We live in a constitutional representative democracy. The President does not possess dictatorial powers. There is a need to bring the country back together. In the coming years, Congress and the Trump Administration will have to work to find common ground. I n particular, I look forward to working with this administration on a new trade policy. I have voted against each and every so-called “free trade agreement,” which have exported quality American jobs to seek out the cheapest, most exploitable labor around the world. We need to change that.
Additionally, President-Elect Trump has talked about a trillion dollar investment in our crumbling infrastructure. That money could be well-spent to put hundreds of thousands of people to work, make our country more competitive, get people out of congestion , and save on fuel. I have ideas about how to fund that investment and I look forward to working with him on that when possible.

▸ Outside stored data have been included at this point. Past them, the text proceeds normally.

-- ==== Sys2Proof/Tests/Slice0.lean ====
section
/-! SUPPORT. Tests: expected results are the spec's (95_test_vectors.md and the examples of the rules
named), and for every statement with hypotheses a concrete state that meets them all. -/

namespace Sys2Proof.Machine

/-! ### Well-formedness: each check refuses an ill-formed term (rule R77) -/

theorem test_wf_keysched : Instr.wellFormed (.keysched 256) = false ∧
    Instr.wellFormed (.keysched 255) = true := by decide

theorem test_wf_encrypt : Instr.wellFormed (.encrypt 256) = false ∧
    Instr.wellFormed (.encrypt 0) = true := by decide

theorem test_wf_decrypt : Instr.wellFormed (.decrypt 300) = false ∧
    Instr.wellFormed (.decrypt 255) = true := by decide

theorem test_wf_zeroize : Instr.wellFormed (.zeroize 256) = false ∧
    Instr.wellFormed (.zeroize 7) = true := by decide

theorem test_wf_lines :
    HostLine.wellFormed (.keysched (List.replicate 256 0)) = false ∧
    HostLine.wellFormed (.encrypt (List.replicate 256 0)) = false ∧
    HostLine.wellFormed (.decrypt (List.replicate 256 0)) = false ∧
    HostLine.wellFormed (.cmd 256 0 []) = false ∧ HostLine.wellFormed (.cmd 0 256 []) = false ∧
    HostLine.wellFormed (.cmd 255 255 []) = true ∧ HostLine.wellFormed .reset = true := by
  decide +kernel

/-! ### Decoding: headers written bit by bit, LEN then OP (rules R77, R79 and R83) -/

theorem test_decode_keysched : decode 0b00010000_00000001 = .ok (.keysched 16) := by decide

theorem test_decode_encrypt : decode 0b00001000_00000010 = .ok (.encrypt 8) := by decide

theorem test_decode_decrypt : decode 0b00000111_00000011 = .ok (.decrypt 7) := by decide

theorem test_decode_zeroize : decode 0b00000111_00000100 = .ok (.zeroize 7) := by decide

theorem test_decode_reserved :
    decode 0b00000000_00000000 = .error (.reservedOpcode 0) ∧
    decode 0b00001000_00000101 = .error (.reservedOpcode 5) ∧
    decode 0b11111111_11111111 = .error (.reservedOpcode 255) := by decide

/-- The headers the example of rule R86 and program P2 print. -/
theorem test_encode :
    encode (.keysched 16) = 0x1001 ∧ encode (.encrypt 8) = 0x0802 ∧ encode (.decrypt 7) = 0x0703 ∧
    encode (.zeroize 7) = 0x0704 := by decide

theorem test_decode_table_word :
    decodeTableWord 16 0x1001 = some (.keysched 16) ∧ decodeTableWord 8 0x1001 = some (.keysched 0) ∧
    decodeTableWord 16 0x0805 = none ∧ decodeTableWord 24 0x010802 = none := by decide

/-! ### The textual notation (the example of rule R86 and program P2) -/

theorem test_read_line :
    HostLine.read ['E', 'N', 'C', 'R', 'Y', 'P', 'T', ' ', '0', '0', '7', '7'] =
      some (.encrypt [0x00, 0x77]) ∧
    HostLine.read ['C', 'M', 'D', ' ', 'o', 'p', '=', '0', 'x', 'F', 'F', ' ', 'l', 'e', 'n', '=', '2',
      '5', '5', ' ', '-'] = some (.cmd 0xFF 255 []) ∧
    HostLine.read ['K', 'E', 'Y', 'S', 'C', 'H', 'E', 'D', ' ', '-'] = some (.keysched []) ∧
    HostLine.read ['E', 'N', 'C', 'R', 'Y', 'P', 'T', ' ', '0'] = none := by decide +kernel

theorem test_result_text :
    Observation.text { command := { hdr := 0x0802, bytes := [] }, status := 0, data := [0x21, 0xA5] } =
      some ['=', '>', ' ', 'O', 'K', ' ', '2', '1', 'A', '5'] ∧
    Observation.text { command := { hdr := 0x0802, bytes := [] }, status := 4, data := [0, 0] } =
      some ['=', '>', ' ', 'N', 'O', '_', 'K', 'E', 'Y', ' ', '-'] ∧
    Observation.text { command := { hdr := 0x1001, bytes := [] }, status := 0, data := [0, 0] } =
      some ['=', '>', ' ', 'O', 'K', ' ', '-'] := by decide +kernel

/-! ### Instances of the tests -/

/-- RC5-16/0/0. -/
def rc5_16_0_0 : Config := { width := .w16, rounds := 0, keyBytes := 0 }

/-- RC5-16/1/2. -/
def rc5_16_1_2 : Config := { width := .w16, rounds := 1, keyBytes := 2 }

/-- RC5-64/24/24. -/
def rc5_64_24_24 : Config := { width := .w64, rounds := 24, keyBytes := 24 }

/-- The parameters of rules R9 to R15, at RC5-32/12/16 and at the two ends of their ranges. -/
theorem test_parameters :
    rc5_32_12_16.u = 4 ∧ rc5_32_12_16.t = 26 ∧ rc5_32_12_16.c = 4 ∧ rc5_32_12_16.nMix = 78 ∧
    rc5_32_12_16.dmax = 16 ∧ rc5_16_0_0.c = 1 ∧ rc5_16_0_0.t = 2 ∧ rc5_16_0_0.nMix = 6 ∧
    Config.c ⟨.w16, 0, 255⟩ = 128 ∧ Config.c ⟨.w16, 0, 2⟩ = 1 ∧ Config.c ⟨.w16, 0, 3⟩ = 2 ∧
    Config.t ⟨.w16, 255, 255⟩ = 512 ∧ Config.nMix ⟨.w16, 255, 255⟩ = 1536 := by decide

/-! ### Word arithmetic (95_test_vectors.md 3.1 to 3.3) -/

theorem test_rotl :
    rotl (0x1234 : BitVec 16) 1 = 0x2468 ∧ rotl (0x1234 : BitVec 16) 0x10 = 0x1234 ∧
    rotl (0x12345678 : BitVec 32) 0x21 = 0x2468ACF0 ∧
    rotl (0x0123456789ABCDEF : BitVec 64) 0x3F = 0x8091A2B3C4D5E6F7 ∧
    rotlW (g := rc5_16_0_0) 0x1234 0xFFFF = 0x091A := by decide

theorem test_rotr :
    rotr (0x1234 : BitVec 16) 1 = 0x091A ∧ rotr (0x1234 : BitVec 16) 0x10 = 0x1234 ∧
    rotr (0x12345678 : BitVec 32) 0x21 = 0x091A2B3C ∧
    rotr (0x0123456789ABCDEF : BitVec 64) 1 = 0x8091A2B3C4D5E6F7 ∧
    rotrW (g := rc5_16_0_0) 0x1234 0xFFFF = 0x2468 := by decide

theorem test_codec :
    (leDecode (g := rc5_32_12_16) #v[0x01, 0x02, 0x03, 0x04]).toNat = 0x04030201 ∧
    (leEncode (g := rc5_32_12_16) 0xEEDBA521).toList = [0x21, 0xA5, 0xDB, 0xEE] ∧
    (wordFromByte rc5_16_0_0 0xAB).toNat = 0x00AB := by decide

theorem test_packing :
    (packKey (g := ⟨.w32, 0, 5⟩) #v[1, 2, 3, 4, 5]).toList.map BitVec.toNat =
      [0x04030201, 0x00000005] ∧
    (packKey (g := ⟨.w16, 0, 3⟩) #v[0x11, 0x22, 0x33]).toList.map BitVec.toNat = [0x2211, 0x0033] ∧
    (packKey (g := rc5_16_0_0) #v[]).toList.map BitVec.toNat = [0] := by decide

theorem test_initialization :
    (initTable ⟨.w16, 1, 0⟩).toList.map BitVec.toNat = [0xB7E1, 0x5618, 0xF44F, 0x9286] ∧
    (initTable ⟨.w32, 0, 0⟩).toList.map BitVec.toNat = [0xB7E15163, 0x5618CB1C] ∧
    (initTable ⟨.w64, 0, 0⟩).toList.map BitVec.toNat = [0xB7E151628AED2A6B, 0x5618CB1C0A37A680] := by
  decide

/-- The first two mixing iterations of RC5-16/0/0 (95_test_vectors.md 3.5). -/
theorem test_mixing :
    (((Mix.start (g := rc5_16_0_0) #v[]).times 1).A.toNat,
      ((Mix.start (g := rc5_16_0_0) #v[]).times 1).B.toNat) = (0xBF0D, 0xB7E1) ∧
    (((Mix.start (g := rc5_16_0_0) #v[]).times 2).A.toNat,
      ((Mix.start (g := rc5_16_0_0) #v[]).times 2).B.toNat) = (0x6836, 0xFC6B) := by decide
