-- ==== Sys2Proof/Config.lean ====
section
/-! DEFINITION. What is fixed for one machine: the configuration of 00_scope.md R7 (the Effect Table, the timing
values, the line, the two values the block never reads, the character functions, the caller's margin), and the
free value the spec leaves open. The configuration is held in State and written by nothing but reset (R20, R22). -/

namespace Sys2Proof

/-- A catalog: a finite partial map from keys to bit sequences, as a list of entries (10_state.md R21). Its
canonical form, keys strictly rising, is `Catalog.wf` in Machine/Operands.lean. -/
abbrev Catalog := List (Name × Bits)

/-- The Effect Table, the only memory of the block: three separate address spaces (20_memory.md R50). -/
structure Memory where
  base    : Catalog
  tail    : Catalog
  special : Catalog
deriving DecidableEq, Repr

/-- The character functions `upper` and `isSpace` of 30_encoding.md R73 as finite tables: the characters `upper`
changes, with their images, and the characters that are whitespace. A character in no table is its own upper case
and no whitespace. -/
structure CharTable where
  upperPairs : List (Char × Char)
  spaces     : List Char
deriving DecidableEq, Repr

/-- The configuration (00_scope.md R7, 10_state.md R20 to R28). Nothing is hard-wired: every value is an argument
of every rule (R8). -/
structure Config where
  /-- CAT_BASE, CAT_TAIL, CAT_SPECIAL (R21). -/
  table            : Memory
  /-- PULSE_UNIT_US, microseconds per bit (R23). -/
  pulseUnitUs      : Rat
  /-- CARRIER_FREQUENCY_HZ (R24). -/
  carrierHz        : Rat
  /-- OUTPUT_LINE, opaque (R25). -/
  outputLine       : LineId
  /-- INTER_COMMAND_WAIT, read by the caller only, unit open (R26). -/
  interCommandWait : Rat
  /-- DEBUG, read by no rule (R27). -/
  debug            : Bool
  /-- MARGIN_PER_BIT, read by the caller only, value open (R221). -/
  marginPerBit     : Rat
  /-- `upper` and `isSpace` (R73). -/
  chars            : CharTable
deriving DecidableEq, Repr

/-- FREE VALUE (93_implementation_defined.md U7; notes/assumptions/6.md): the level of the output line after the
n-th answer of the driver, when no waveform is playing. The spec gives none: "in particular after a waveform whose
last pulse is `on` the model must not assume the line goes `off`". -/
opaque Config.freeLineLevel : Nat → Level

end Sys2Proof
end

I will otherwise look for places where we can make common cause. W hen I find it necessary to disagree with this administration and their proposed policies, as I have with every president, Democrat or Republican, I will do my best to represent my district and the needs of my people, my state, and our country as best I can.
We’re the oldest representative democracy on Earth, and we’ve withstood a lot of crises. We’ve had a civil war, where we killed one another within our own country. We’ve been through the Great Depression, and even the threat of Nazism. We’ve stood up to a lot of things, and we can find common cause to draw together again. You can be sure I will continue to support vital programs and the fight for equality for individuals of every religion, gender, sexual orientation, and race.
Thanks again for contacting me, and for your engagement in the political process. Please keep in touch.